А общий… Как бы плохо ты себя ни чувствовал перед операцией, но ты все-таки жив и полностью себя осознаешь, можешь еще сам решать свою судьбу. А потом врач капает на маску эфиром или вводит препарат в вену — и все. Проснешься ты потом или нет — никто сказать не может. Умрешь — и даже не узнаешь об этом.
Шульгин сам был врачом, не раз видел, как оно случается.
То же самое и сейчас. Трусом он себя никогда не считал, смертельный риск его скорее возбуждал, наполнял удесятеренным ощущением радости бытия, но есть риск — и Риск. Попытаться проскочить на мотоцикле по переброшенному через пропасть бревну — это одно, а крутнуть барабан револьвера в «русской рулетке» — совсем другого плана забава.
И как смертельно больной перед пересадкой сердца или почек одновременно хочет, чтобы все скорее кончилось, и надеется в душе, что операцию отложат на день, два, неделю, так Сашка, пока еще неосознанно, стремился оттянуть свое возвращение в собственное тело.
Примерно через час после ухода Лихарева капсула в ухе Шульгина вновь ожила.
— Твой компаньон сейчас приступил к веселью в хорошей компании.

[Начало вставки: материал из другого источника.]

-- ==== Sys2Proof/Tests/Slice0.lean ====
section
/-! SUPPORT. The model's own tests, with results from spec/95_test_vectors.md and the examples of the rules, and
for every statement with hypotheses a concrete state that meets them. -/

namespace Sys2Proof.Tests

open Sys2Proof Sys2Proof.Machine

/- One test after the other: tests that wait for each other's kernel check each hold a thread and its stack. -/
set_option Elab.async false

/-! ### Helpers -/

/-- The next state of an outcome. -/
def after (o : Host.Outcome State Fault Refusal) : Option State :=
  match o with
  | .next t => some t
  | .fault _ => none
  | .refused _ => none

/-- Code and data of the response an outcome leaves on the port. -/
def answer (o : Host.Outcome State Fault Refusal) : Option (BitVec 4 × Word) :=
  match after o with
  | none => none
  | some t => t.rsp.map fun r => (r.code.bits, r.data)

/-- The status word of the state an outcome leaves. -/
def statusAfter (o : Host.Outcome State Fault Refusal) : Option Word := (after o).map statusWord

/-- An outcome is a next state with a property. -/
def nextWith (p : State → Bool) (o : Host.Outcome State Fault Refusal) : Bool :=
  match o with
  | .next t => p t
  | .fault _ => false
  | .refused _ => false

theorem exists_next {p : State → Bool} {o : Host.Outcome State Fault Refusal} (h : nextWith p o = true) :
    ∃ t, o = .next t ∧ p t = true := by
  cases o with
  | next t => exact ⟨t, rfl, h⟩
  | fault f => cases h
  | refused r => cases h

theorem exists_run {α : Type} {o : Option α} (h : o.isSome = true) : ∃ x, o = some x :=
  Option.isSome_iff_exists.1 h

/-- Right after `INIT 1088, 512, 0x1F` (V11). -/
def session : State :=
  { State.reset with cfg := true, rateBytes := 136, suffix := 0x1F, squeezed := 136 }

/-- session("test") (V12). -/
def absorbedTest : State :=
  { session with lane := zeroLanes.set 0 0x0000000074736574, absorbed := 4 }

/-- The lanes at the end of P1, which are Pad's output. -/
def lanesOfP1 : Lanes :=
  #v[0x1EA7055725F74FB5, 0x1AE4303E4A5E92E2, 0xE095559D579A48ED, 0x02D24D1E2EE313DF, 0x8D41D6318BF6C7A7,
    0xA6DD7A754DEB4598, 0x81DB40B31B9E18AB, 0xFA92D925C73B5B8E, 0x5110DB00059B3EF6, 0x3ABA6F563F9DE07F,
    0x417D0C3E406AE480, 0xB06226CF75BF8F54, 0xD8981F9602B52502, 0x234CB2E07D93FFC9, 0xB7E09F58B89F4518,
    0xA9F1CEE3E95DEB34, 0x88362467AE9DE4BE, 0x644CEDAA3D783B2C, 0x0FFE2AADDBB60707, 0x5CAE37AEE5371EC4,
    0x67B7FB5A582AD12A, 0x27C8AEDD39E61D08, 0x089D14DB8DAF5E14, 0xCE35FDFD73E075DB, 0x87E53E6C681B1007]

/-- session("test") after SQUEEZE.E (V17, P1). -/
def paddedTest : State := { absorbedTest with lane := lanesOfP1, squeezed := 0 }

/-- Right after `INIT 1600, 0, 0` (V11). -/
def wideSession : State := { State.reset with cfg := true, rateBytes := 200, squeezed := 200 }

/-- Right after `INIT 8, 1592, 0x80` (V19). -/
def narrowSession : State :=
  { State.reset with cfg := true, rateBytes := 1, suffix := 0x80, squeezed := 1 }

/-- KeccakF of the zero state (V1). -/
def lanesOfV1 : Lanes :=
  #v[0xF1258F7940E1DDE7, 0x84D5CCF933C0478A, 0xD598261EA65AA9EE, 0xBD1547306F80494D, 0x8B284E056253D057,
    0xFF97A42D7F8E6FD4, 0x90FEE5A0A44647C4, 0x8C5BDA0CD6192E76, 0xAD30A6F71B19059C, 0x30935AB7D08FFC64,
    0xEB5AA93F2317D635, 0xA9A6E6260D712103, 0x81A57C16DBCF555F, 0x43B831CD0347C826, 0x01F22F1A11A5569F,
    0x05E5635A21D9AE61, 0x64BEFEF28CC970F2, 0x613670957BC46611, 0xB87C5A554FD00ECB, 0x8C3EE88A1CCF32C8,
    0x940C7922AE3A2614, 0x1841F924A2C509E4, 0x16F53526E70465C2, 0x75F644E97F30A13B, 0xEAF1FF7B5CECA249]

/-- A lane state with one lane set. -/
def oneLane (i : Fin 25) (v : Word) : Lanes := zeroLanes.set i v

/-! ### WellFormed: an ill-formed term for each check -/

theorem test_wellFormed_refuses_lane_25 : Instr.wellFormed ⟨true⟩ (.laneRead 25) = false := by decide

theorem test_wellFormed_refuses_laneRead_without_port : Instr.wellFormed ⟨false⟩ (.laneRead 0) = false := by
  decide

theorem test_wellFormed_refuses_keccakF_without_port : Instr.wellFormed ⟨false⟩ .keccakF = false := by decide

/-! ### Decode: words written out from R88 and V35 -/

theorem test_decode_init : decodeTableWord 64 0x010004400200001F = some (.init 1088 512 0x1F) := by decide

theorem test_decode_absorb : decodeTableWord 64 0x0200000000000074 = some (.absorb false 0x74) := by decide

theorem test_decode_absorb_empty : decodeTableWord 64 0x02000000000001FF = some (.absorb true 0xFF) := by decide

theorem test_decode_squeeze_empty : decodeTableWord 64 0x0300000000000100 = some (.squeeze true) := by decide

theorem test_decode_xor : decodeTableWord 64 0x0400000000000068 = some (.xor 0x68) := by decide

theorem test_decode_text : decodeTableWord 64 0x05000001FFFFFFFF = some (.text .decrypt 0xFFFFFFFF) := by decide

theorem test_decode_alphaClear : decodeTableWord 64 0x0600000000000000 = some .alphaClear := by decide

theorem test_decode_alphaAppend : decodeTableWord 64 0x0700000000000020 = some (.alphaAppend 0x20) := by decide

theorem test_decode_status : decodeTableWord 64 0x0800000000000000 = some .status := by decide

theorem test_decode_keccakF : decodeTableWord 64 0x0900000000000000 = some .keccakF := by decide

theorem test_decode_laneRead : decodeTableWord 64 0x0A00000000000018 = some (.laneRead 24) := by decide

/-- The illegal words of V34 and V35, each with its reason. -/
theorem test_decode_illegal_words :
    decode ⟨true⟩ 0x0100080000000000 = .error .reservedBit ∧
    decode ⟨true⟩ 0x0100044002000100 = .error .reservedBit ∧
    decode ⟨true⟩ 0x0200000000000200 = .error .reservedBit ∧
    decode ⟨true⟩ 0x0300000000000001 = .error .unusedField ∧
    decode ⟨true⟩ 0x0400000000000100 = .error .unusedField ∧
    decode ⟨true⟩ 0x0500000200000061 = .error .reservedBit ∧
    decode ⟨true⟩ 0x0700000100000041 = .error .unusedField ∧
    decode ⟨true⟩ 0x0800000000000001 = .error .reservedBit ∧
    decode ⟨true⟩ 0x0A00000000000019 = .error .laneIndex ∧
    decode ⟨true⟩ 0x0A00000000000020 = .error .reservedBit ∧
    decode ⟨true⟩ 0xFF00000000000000 = .error .undefinedOpcode ∧
    decode ⟨true⟩ 0 = .error .undefinedOpcode ∧
    decode ⟨false⟩ 0x0900000000000000 = .error .testPortAbsent := by
  refine ⟨rfl, rfl, rfl, rfl, rfl, rfl, rfl, rfl, rfl, rfl, rfl, rfl, rfl⟩

/-- The encoder writes the words of R88. -/
theorem test_encode_words :
    encode (.init 1088 512 0x1F) = 0x010004400200001F ∧ encode (.absorb true 0) = 0x0200000000000100 ∧
    encode (.squeeze false) = 0x0300000000000000 ∧ encode (.xor 0x68) = 0x0400000000000068 ∧
    encode (.text .decrypt 0x61) = 0x0500000100000061 ∧ encode .alphaClear = 0x0600000000000000 ∧
    encode (.alphaAppend 0x20) = 0x0700000000000020 ∧ encode .status = 0x0800000000000000 ∧
    encode .keccakF = 0x0900000000000000 ∧ encode (.laneRead 24) = 0x0A00000000000018 := by decide

/-- The words of R88's examples, and a line an assembler refuses. -/
theorem test_assemble_lines :
    assemble (.init 1088 512 0x1F) = some 0x010004400200001F ∧ assemble .absorbE = some 0x0200000000000100 ∧
    assemble (.textDec 0x61) = some 0x0500000100000061 ∧ assemble (.laneRead 24) = some 0x0A00000000000018 ∧
    assemble (.laneRead 25) = none ∧ assemble (.xor 256) = none := by
  decide

/-! ### The permutation (V3 to V8, V10) -/

theorem test_rotl64_corners :
    rotl64 0x8000000000000001 1 = 0x3 ∧ rotl64 0x0123456789ABCDEF 0 = 0x0123456789ABCDEF ∧
    rotl64 0x0123456789ABCDEF 63 = 0x8091A2B3C4D5E6F7 := by decide

theorem test_theta_one_lane :
    thetaStep (oneLane 0 1) =
      #v[1, 1, 0, 0, 2, 0, 1, 0, 0, 2, 0, 1, 0, 0, 2, 0, 1, 0, 0, 2, 0, 1, 0, 0, 2] := by
  decide +kernel

theorem test_rho_lane_6 : rhoStep (oneLane 6 1) = oneLane 6 0x0000100000000000 := by decide +kernel

theorem test_pi_lane_1 : piStep (oneLane 1 0xAB) = oneLane 10 0xAB := by decide +kernel

theorem test_chi_lanes_0_and_1 :
    chiStep ((oneLane 0 (BitVec.allOnes 64)).set 1 (BitVec.allOnes 64)) =
      ((oneLane 0 (BitVec.allOnes 64)).set 1 (BitVec.allOnes 64)).set 3 (BitVec.allOnes 64) := by
  decide +kernel

theorem test_iota_round_5 : iotaStep (oneLane 0 1) 5 = oneLane 0 0x0000000080000000 := by decide +kernel

theorem test_round_of_zero : keccakRound zeroLanes 0 = oneLane 0 1 := by decide +kernel

/-! ### The commands -/

/-- V11. -/
theorem test_init_status : statusAfter (exec (.init 1088 512 0x1F) State.reset) = some 0x00001B1F88880001 := by
  decide +kernel

/-- V34: the sum is not wrapped to 11 bits. -/
theorem test_init_sum_is_exact : answer (exec (.init 2047 2047 0x1F) State.reset) = some (3, 0) := by
  decide +kernel

/-- R133's example. -/
theorem test_absorb_first_byte :
    (after (exec (.absorb false 0x74) session)).map (fun t => (t.lane[0], t.absorbed)) = some (0x74, 1) := by
  decide +kernel

/-- V34: the STATUS after the ordering error. -/
theorem test_absorb_after_squeeze :
    statusAfter (exec (.absorb false 0x41) { session with squeezed := 1 }) = some 0x00001B1F8801004B := by
  decide +kernel

/-- V13: the first keystream byte. -/
theorem test_squeeze_first_byte : answer (exec (.squeeze false) paddedTest) = some (0, 0xB5) := by
  decide +kernel

/-- V23. -/
theorem test_xor_first_byte : answer (exec (.xor 0x68) paddedTest) = some (0, 0xDD) := by decide +kernel

/-- V24: six draws, key 5. -/
theorem test_text_encrypt :
    (after (exec (.text .encrypt 0x61) paddedTest)).map (fun t => (t.rsp, t.squeezed)) =
      some (some ⟨.ok, 0x66⟩, 6) := by
  decide +kernel

/-- V27: a passthrough draws nothing. -/
theorem test_text_passthrough :
    (after (exec (.text .encrypt 0x1F600) absorbedTest)).map (fun t => (t.rsp, statusWord t)) =
      some (some ⟨.ok, 0x000000010001F600⟩, 0x00001B1F88880405) := by
  decide +kernel

/-- R170's example. -/
theorem test_alphaClear : statusAfter (exec .alphaClear State.reset) = some 0 := by decide +kernel

/-- R171's example. -/
theorem test_alphaAppend :
    (after (exec (.alphaAppend 0x78) { State.reset with alen := 0 })).map (fun t => (t.alpha[0], t.alen)) =
      some (0x78, 1) := by
  decide +kernel

/-- V31: the 256th symbol. -/
theorem test_alphaAppend_full :
    statusAfter (exec (.alphaAppend 0x41) { absorbedTest with alen := 255 }) = some 0x0000FF1F88880439 := by
  decide +kernel

/-- R190's example. -/
theorem test_status_after_reset : answer (exec .status State.reset) = some (0, 0x00001B0000000000) := by
  decide +kernel

/-- V33. -/
theorem test_laneRead_24 :
    answer (exec (.laneRead 24) { wideSession with lane := lanesOfV1 }) = some (0, 0xEAF1FF7B5CECA249) := by
  decide +kernel

/-- V34, word 0: illegal, and the STATUS after. -/
theorem test_step_word_zero :
    (after (step (State.reset.withFetchWord 64 0))).map (fun t => (t.rsp, statusWord t)) =
      some (some ⟨.illegal, 0⟩, 0x00001B0000000018) := by
  decide +kernel

/-- V34: no session. -/
theorem test_step_no_session :
    (after (step (State.reset.withFetchWord 64 0x0300000000000000))).map (fun t => (t.rsp, statusWord t)) =
      some (some ⟨.noSession, 0⟩, 0x00001B0000000028) := by
  decide +kernel

/-- V34, last row: INIT on a FAULTED core. -/
theorem test_step_faulted :
    answer (step (State.withFetchWord { State.reset with flt := true, err := 1 } 64 0x010004400200001F)) =
      some (5, 0) := by
  decide +kernel

/-! ### Witnesses: states and operands that meet the hypotheses of the statements

Each is named after its statement (Sys2Proof/Certificates/Slice0/Obligations.lean); where a statement has several
clauses, each has its witness, at the boundary values of its ranges. -/

theorem witness_DecodeOfEncodeIsTheCommand :
    Instr.wellFormed ⟨true⟩ (.laneRead 24) = true ∧ Instr.wellFormed ⟨true⟩ (.laneRead 0) = true ∧
    Instr.wellFormed ⟨true⟩ .keccakF = true ∧ Instr.wellFormed ⟨false⟩ (.init 2047 2047 0xFF) = true := by
  decide

theorem witness_EncodeOfDecodeIsTheWord :
    decode ⟨false⟩ 0x02000000000001FF = .ok (.absorb true 0xFF) ∧
    decode ⟨true⟩ 0x0A00000000000018 = .ok (.laneRead 24) := ⟨rfl, rfl⟩

theorem witness_OperandFieldsAreReadStraight :
    decode ⟨true⟩ 0x010007FF07FF00FF = .ok (.init 2047 2047 0xFF) ∧
    decode ⟨true⟩ 0x02000000000001FF = .ok (.absorb true 0xFF) ∧
    decode ⟨true⟩ 0x0300000000000100 = .ok (.squeeze true) ∧
    decode ⟨true⟩ 0x04000000000000FF = .ok (.xor 0xFF) ∧
    decode ⟨true⟩ 0x05000001FFFFFFFF = .ok (.text .decrypt 0xFFFFFFFF) ∧
    decode ⟨true⟩ 0x07000000FFFFFFFF = .ok (.alphaAppend 0xFFFFFFFF) ∧
    decode ⟨true⟩ 0x0A00000000000018 = .ok (.laneRead 24) := ⟨rfl, rfl, rfl, rfl, rfl, rfl, rfl⟩

theorem witness_TestPortCommandsNeedTheTestPort :
    (decode ⟨true⟩ 0x0800000000000000 = .ok .status ∧ Instr.isTestPort .status = false) ∧
    (decode ⟨true⟩ 0x0900000000000000 = .ok .keccakF ∧ Instr.isTestPort .keccakF = true) ∧
    (decode ⟨true⟩ 0x0A00000000000018 = .ok (.laneRead 24) ∧ Instr.isTestPort (.laneRead 24) = true) ∧
    decode ⟨true⟩ 0x0A00000000000019 = .error .laneIndex := ⟨⟨rfl, rfl⟩, ⟨rfl, rfl⟩, ⟨rfl, rfl⟩, rfl⟩

theorem witness_XorByteChangesOneByteOfTheView : 0 < 200 ∧ 199 < 200 ∧ 200 ≤ 200 := by decide

theorem witness_InitStartsASessionOrFaults :
    State.reset.flt = false ∧
    ((8#11).toNat + (1592#11).toNat = 1600 ∧ (8#11).toNat % 8 = 0 ∧ (8#11).toNat ≠ 0) ∧
    ((1600#11).toNat + (0#11).toNat = 1600 ∧ (1600#11).toNat % 8 = 0 ∧ (1600#11).toNat ≠ 0) ∧
    ¬ ((0#11).toNat + (1600#11).toNat = 1600 ∧ (0#11).toNat % 8 = 0 ∧ (0#11).toNat ≠ 0) := by
  decide

theorem witness_InitSucceedsForTwoHundredPairs : State.reset.flt = false ∧ session.flt = false := by decide

/-- The middle of a block, its end, and the shortest and longest blocks. -/
theorem witness_AbsorbXorsOneByteAndPermutesAtBlockEnd :
    (session.InSession ∧ session.phase = .absorb ∧ session.absorbed.toNat + 1 ≠ session.rateBytes.toNat) ∧
    (State.InSession { session with absorbed := 135 } ∧ State.phase { session with absorbed := 135 } = .absorb) ∧
    (narrowSession.InSession ∧ narrowSession.phase = .absorb ∧
      narrowSession.absorbed.toNat + 1 = narrowSession.rateBytes.toNat) ∧
    (State.InSession { wideSession with absorbed := 199 } ∧
      State.phase { wideSession with absorbed := 199 } = .absorb) := by
  decide
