-- ==== Sys2Proof/Config.lean ====
section
/-! DEFINITION. What one part fixes at manufacture, and the free values of the model. The opaque constants have no body: nothing can evaluate them and no proof can lean on a value. -/

namespace Sys2Proof.Config

/-- Device serial number, 0x2000:01: unique per part, no value given (R406). -/
opaque serial : U64

/-- Stepping, 0x2000:02: the first production stepping, the letter B (R3, R406). -/
def stepping : Nat := 0x42

/-- The device root and the ROM test root (R450), as a function of "test root in use". -/
opaque deviceRoot : Bool → Bytes

/-- What else the fuses hold (R450): the public keys of the image authority and of the debug authority, points of P-384 as 97
bytes, and the image class key. -/
opaque imageAuthority : Bytes
opaque debugAuthority : Bytes
opaque classKey : Bytes

/-- Lowest and highest supported mirror protocol versions of the firmware (R422). -/
opaque mirrorLow : Nat
opaque mirrorHigh : Nat

/-- Version and settings schema of the image a part leaves manufacture with (R406, R410). -/
opaque firmware : U32
opaque schema : Nat

/-- Capacity of the octal-SPI archive in bytes, from its JESD216 parameter table (R544). -/
opaque archiveCapacity : Nat

/-- The fixed priority of a task, of which R510 gives the range 0 to 7 and no table gives the value (log entry 17). -/
opaque taskPriority : Nat → Nat

/-- A random draw or an unstated value: the free value of the given number (R225, R282; log entry 8). -/
opaque free : Nat → Nat

end Sys2Proof.Config
end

Часа четыре минимум у нас есть.
— Он действительно развлекаться поехал? Я, честно говоря, думал, что это какой-то финт.
— Напрасно. Ничто человеческое ему не чуждо. Как и Сильвии, в чем ты убедился, да и Ирина ваша отнюдь не монашествовала. Работа работой, а в остальном они себе в радостях жизни не отказывают. Я сейчас постараюсь аккуратно снять защиту и заблокировать системы слежения. Нам лучше поговорить с глазу на глаз, согласен?
— Тебе виднее.
Шульгин в очередной раз убедился в техническом превосходстве форзейлей над агграми. Вроде бы и у тех, и у других аппаратура настолько несоизмерима с земной, что не человеку судить, а тем не менее… Разница как между фордовской кареткой модели «Т» 1915 года и современным «Мерседесом».
Вот и сейчас — никаких аггрианских «окон», окруженных светящимися рамками, и внепространственных тоннелей. Просто вдруг бесшумно исчезла стена напротив дивана. Шульгин увидел угол знакомого кабинета, колеблющиеся кремовые шторы и самого Антона, сидящего в простом деревянном кресле у раскрытого на океан окна.
И никакого «шва» или видимой границы между мирами.
Встань и шагни туда, в Замок, с которым связано столько романтических и приятных воспоминаний. Шагни — и закончатся все твои проблемы.
Даже сердце слегка защемило, когда представил.
— Барьер пересекать не пробуй, — Антон словно угадал мелькнувшее у Сашки желание. — Иначе могут быть последствия. Грубо говоря, «пробки вышибет».
— Раньше ведь ходили, — слегка растерянно ответил Сашка. — Сколько раз и туда и обратно.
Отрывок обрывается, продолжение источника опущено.